§ What you should do
Scan the records below for the line containing "-- ==== Sys2Proof/Machine/Fetch.lean" and the line containing "p.wait == .ready". Copy both, plus every line between, exactly.
─── Record extracts ───
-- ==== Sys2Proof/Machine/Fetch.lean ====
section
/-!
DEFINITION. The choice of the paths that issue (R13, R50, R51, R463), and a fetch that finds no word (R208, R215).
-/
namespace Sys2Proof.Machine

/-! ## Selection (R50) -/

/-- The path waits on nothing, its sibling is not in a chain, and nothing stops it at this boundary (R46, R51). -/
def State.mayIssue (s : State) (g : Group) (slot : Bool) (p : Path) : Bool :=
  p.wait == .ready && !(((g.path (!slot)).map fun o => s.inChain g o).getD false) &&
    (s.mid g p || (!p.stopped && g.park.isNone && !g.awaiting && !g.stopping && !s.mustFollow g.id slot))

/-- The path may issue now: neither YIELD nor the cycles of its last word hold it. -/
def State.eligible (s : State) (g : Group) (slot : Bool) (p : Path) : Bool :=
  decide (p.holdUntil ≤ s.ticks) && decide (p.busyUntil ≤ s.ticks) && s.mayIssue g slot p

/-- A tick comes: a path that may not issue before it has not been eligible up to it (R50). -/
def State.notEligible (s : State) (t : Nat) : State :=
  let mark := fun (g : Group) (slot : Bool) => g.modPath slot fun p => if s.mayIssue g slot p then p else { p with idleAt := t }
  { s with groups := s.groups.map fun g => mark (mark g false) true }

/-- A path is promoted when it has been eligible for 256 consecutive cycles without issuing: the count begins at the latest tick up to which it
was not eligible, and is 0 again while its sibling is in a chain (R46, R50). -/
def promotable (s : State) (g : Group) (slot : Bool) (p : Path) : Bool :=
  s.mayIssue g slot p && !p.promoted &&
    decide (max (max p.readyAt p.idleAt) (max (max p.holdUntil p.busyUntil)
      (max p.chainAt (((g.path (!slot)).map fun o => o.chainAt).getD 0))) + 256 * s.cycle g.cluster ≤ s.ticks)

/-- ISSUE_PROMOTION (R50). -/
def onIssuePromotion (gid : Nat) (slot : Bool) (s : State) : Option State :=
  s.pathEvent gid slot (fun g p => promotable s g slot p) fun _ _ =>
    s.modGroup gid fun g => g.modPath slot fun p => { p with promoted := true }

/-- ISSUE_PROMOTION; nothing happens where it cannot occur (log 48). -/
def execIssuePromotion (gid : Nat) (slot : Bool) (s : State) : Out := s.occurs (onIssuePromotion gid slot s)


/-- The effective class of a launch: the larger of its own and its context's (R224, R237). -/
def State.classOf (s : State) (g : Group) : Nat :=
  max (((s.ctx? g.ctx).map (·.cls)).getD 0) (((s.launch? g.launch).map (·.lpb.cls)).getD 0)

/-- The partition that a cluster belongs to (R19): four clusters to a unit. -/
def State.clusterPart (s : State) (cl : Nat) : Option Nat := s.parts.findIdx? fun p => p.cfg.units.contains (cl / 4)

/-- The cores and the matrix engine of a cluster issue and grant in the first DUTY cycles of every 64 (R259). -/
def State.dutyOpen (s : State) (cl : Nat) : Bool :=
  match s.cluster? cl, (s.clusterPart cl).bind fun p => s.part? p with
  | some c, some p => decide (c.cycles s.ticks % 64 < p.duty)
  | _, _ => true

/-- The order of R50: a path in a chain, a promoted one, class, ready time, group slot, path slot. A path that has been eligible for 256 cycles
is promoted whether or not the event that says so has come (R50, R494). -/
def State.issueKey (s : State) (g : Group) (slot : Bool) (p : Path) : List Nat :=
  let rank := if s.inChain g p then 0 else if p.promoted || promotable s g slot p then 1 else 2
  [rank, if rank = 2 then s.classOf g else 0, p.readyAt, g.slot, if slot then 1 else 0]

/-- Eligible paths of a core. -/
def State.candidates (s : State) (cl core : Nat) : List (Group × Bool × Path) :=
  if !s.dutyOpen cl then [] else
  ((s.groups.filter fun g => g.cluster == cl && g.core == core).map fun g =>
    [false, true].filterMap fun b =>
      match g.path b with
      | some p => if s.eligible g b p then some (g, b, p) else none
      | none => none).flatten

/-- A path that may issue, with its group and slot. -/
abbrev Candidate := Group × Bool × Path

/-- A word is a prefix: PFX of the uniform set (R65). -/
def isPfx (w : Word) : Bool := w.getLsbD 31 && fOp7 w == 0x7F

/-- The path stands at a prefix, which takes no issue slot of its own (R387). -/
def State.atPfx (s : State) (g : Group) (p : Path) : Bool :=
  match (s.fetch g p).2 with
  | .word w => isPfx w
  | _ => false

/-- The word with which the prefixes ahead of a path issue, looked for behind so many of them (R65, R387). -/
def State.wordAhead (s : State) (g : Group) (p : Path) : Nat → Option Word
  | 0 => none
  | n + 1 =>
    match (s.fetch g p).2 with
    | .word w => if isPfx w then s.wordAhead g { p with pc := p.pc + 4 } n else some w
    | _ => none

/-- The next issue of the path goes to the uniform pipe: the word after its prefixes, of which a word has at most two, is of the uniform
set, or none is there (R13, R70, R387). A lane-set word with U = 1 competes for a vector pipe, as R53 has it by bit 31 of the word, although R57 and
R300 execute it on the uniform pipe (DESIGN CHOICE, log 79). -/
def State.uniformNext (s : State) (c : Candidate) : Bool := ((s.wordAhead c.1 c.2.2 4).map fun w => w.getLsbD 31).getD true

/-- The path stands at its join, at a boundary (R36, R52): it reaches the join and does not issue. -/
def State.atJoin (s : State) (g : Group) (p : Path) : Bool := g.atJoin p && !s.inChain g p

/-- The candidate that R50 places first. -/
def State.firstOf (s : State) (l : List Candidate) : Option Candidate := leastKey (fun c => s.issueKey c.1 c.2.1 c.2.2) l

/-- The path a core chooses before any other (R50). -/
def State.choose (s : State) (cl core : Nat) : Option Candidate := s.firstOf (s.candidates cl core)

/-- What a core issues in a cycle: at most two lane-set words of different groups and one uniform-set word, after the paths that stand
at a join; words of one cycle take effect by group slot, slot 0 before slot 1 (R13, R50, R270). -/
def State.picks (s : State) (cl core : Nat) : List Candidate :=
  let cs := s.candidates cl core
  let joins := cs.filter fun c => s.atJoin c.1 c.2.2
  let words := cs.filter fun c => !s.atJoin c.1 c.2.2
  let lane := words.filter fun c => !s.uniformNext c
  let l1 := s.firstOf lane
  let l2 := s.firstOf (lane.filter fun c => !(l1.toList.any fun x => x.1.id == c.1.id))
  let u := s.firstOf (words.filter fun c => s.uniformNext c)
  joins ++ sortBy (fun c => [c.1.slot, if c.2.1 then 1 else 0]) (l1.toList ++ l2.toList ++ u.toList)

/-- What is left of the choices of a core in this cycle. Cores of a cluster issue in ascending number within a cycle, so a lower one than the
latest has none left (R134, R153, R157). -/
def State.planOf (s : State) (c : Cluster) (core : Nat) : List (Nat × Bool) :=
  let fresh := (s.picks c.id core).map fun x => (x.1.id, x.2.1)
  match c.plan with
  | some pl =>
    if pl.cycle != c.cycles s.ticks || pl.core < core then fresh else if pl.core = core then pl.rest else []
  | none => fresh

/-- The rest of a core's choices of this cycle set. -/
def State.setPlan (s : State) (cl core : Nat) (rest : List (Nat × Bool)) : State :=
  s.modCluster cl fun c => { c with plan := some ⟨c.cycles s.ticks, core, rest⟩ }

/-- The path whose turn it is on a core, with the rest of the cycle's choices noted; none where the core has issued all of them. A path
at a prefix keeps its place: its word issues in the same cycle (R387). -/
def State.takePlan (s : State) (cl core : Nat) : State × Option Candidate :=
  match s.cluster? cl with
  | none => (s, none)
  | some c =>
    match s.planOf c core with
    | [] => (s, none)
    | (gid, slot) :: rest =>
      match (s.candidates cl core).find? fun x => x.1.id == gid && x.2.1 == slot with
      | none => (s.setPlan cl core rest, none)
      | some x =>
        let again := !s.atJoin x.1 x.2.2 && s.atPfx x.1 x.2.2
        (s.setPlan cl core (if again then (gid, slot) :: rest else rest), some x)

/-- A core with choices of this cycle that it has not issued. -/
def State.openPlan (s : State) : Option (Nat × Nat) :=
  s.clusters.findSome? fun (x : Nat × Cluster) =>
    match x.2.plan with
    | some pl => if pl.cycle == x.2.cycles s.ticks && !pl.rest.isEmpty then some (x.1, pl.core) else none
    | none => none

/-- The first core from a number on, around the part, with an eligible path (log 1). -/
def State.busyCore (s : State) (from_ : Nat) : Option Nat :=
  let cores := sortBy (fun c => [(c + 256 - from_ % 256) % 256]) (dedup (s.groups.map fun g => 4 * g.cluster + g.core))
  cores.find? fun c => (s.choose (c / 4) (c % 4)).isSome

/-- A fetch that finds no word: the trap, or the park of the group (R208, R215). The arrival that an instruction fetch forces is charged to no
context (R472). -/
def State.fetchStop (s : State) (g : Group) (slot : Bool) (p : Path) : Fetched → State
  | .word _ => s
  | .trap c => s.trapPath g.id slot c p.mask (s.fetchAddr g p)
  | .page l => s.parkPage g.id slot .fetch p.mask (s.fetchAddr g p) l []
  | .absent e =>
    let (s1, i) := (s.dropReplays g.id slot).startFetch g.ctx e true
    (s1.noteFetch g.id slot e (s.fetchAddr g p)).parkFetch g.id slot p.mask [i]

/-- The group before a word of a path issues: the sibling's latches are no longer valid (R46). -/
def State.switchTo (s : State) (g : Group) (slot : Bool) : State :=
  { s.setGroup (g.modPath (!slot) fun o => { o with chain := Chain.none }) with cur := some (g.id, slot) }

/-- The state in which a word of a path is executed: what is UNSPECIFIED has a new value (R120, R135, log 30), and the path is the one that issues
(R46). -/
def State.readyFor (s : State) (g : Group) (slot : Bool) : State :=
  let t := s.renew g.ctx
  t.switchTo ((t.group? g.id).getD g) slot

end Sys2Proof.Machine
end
───
─── Record extracts ───
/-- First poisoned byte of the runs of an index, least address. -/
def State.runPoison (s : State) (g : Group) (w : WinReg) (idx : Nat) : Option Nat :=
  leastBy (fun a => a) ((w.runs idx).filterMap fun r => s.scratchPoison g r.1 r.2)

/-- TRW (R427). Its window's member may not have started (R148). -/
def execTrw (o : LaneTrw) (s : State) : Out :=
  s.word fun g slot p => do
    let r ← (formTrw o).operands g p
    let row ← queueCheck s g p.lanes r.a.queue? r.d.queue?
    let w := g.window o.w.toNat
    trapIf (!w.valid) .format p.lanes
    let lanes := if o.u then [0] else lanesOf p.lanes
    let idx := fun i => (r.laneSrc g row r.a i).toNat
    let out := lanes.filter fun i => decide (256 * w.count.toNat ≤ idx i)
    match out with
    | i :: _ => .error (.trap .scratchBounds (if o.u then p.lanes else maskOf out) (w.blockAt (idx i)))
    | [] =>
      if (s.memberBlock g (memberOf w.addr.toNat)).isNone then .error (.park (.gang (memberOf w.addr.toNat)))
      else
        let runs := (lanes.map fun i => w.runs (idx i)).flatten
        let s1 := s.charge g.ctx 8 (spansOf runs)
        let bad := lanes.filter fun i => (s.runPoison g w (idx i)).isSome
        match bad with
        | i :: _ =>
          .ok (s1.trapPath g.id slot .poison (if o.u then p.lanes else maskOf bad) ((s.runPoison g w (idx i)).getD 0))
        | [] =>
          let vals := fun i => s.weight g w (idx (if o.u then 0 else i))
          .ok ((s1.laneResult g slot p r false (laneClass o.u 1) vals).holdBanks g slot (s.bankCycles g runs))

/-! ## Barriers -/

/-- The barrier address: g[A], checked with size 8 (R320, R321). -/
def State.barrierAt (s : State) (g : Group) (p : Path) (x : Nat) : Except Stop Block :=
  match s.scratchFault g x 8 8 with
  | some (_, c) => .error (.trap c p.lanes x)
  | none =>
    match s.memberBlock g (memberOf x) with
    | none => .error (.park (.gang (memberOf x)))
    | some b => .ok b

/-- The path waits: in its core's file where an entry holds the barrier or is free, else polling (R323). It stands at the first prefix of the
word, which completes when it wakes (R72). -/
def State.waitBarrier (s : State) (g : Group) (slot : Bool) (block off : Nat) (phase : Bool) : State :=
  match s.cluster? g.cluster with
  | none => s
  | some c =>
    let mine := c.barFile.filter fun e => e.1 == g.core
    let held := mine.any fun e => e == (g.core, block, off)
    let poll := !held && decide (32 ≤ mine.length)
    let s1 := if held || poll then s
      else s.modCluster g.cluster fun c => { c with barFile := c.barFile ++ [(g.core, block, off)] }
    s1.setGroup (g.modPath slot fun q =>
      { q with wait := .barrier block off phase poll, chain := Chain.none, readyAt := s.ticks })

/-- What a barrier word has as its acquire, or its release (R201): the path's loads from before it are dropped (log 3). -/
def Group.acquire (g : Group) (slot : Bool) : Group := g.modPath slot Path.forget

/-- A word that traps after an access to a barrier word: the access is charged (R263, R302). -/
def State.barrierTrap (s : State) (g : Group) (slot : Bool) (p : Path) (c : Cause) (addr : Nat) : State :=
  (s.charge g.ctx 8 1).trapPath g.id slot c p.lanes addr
───
§ Written solution
-- ==== Sys2Proof/Machine/Fetch.lean ====
section
/-!
DEFINITION. The choice of the paths that issue (R13, R50, R51, R463), and a fetch that finds no word (R208, R215).
-/
namespace Sys2Proof.Machine

/-! ## Selection (R50) -/

/-- The path waits on nothing, its sibling is not in a chain, and nothing stops it at this boundary (R46, R51). -/
def State.mayIssue (s : State) (g : Group) (slot : Bool) (p : Path) : Bool :=
  p.wait == .ready && !(((g.path (!slot)).map fun o => s.inChain g o).getD false) &&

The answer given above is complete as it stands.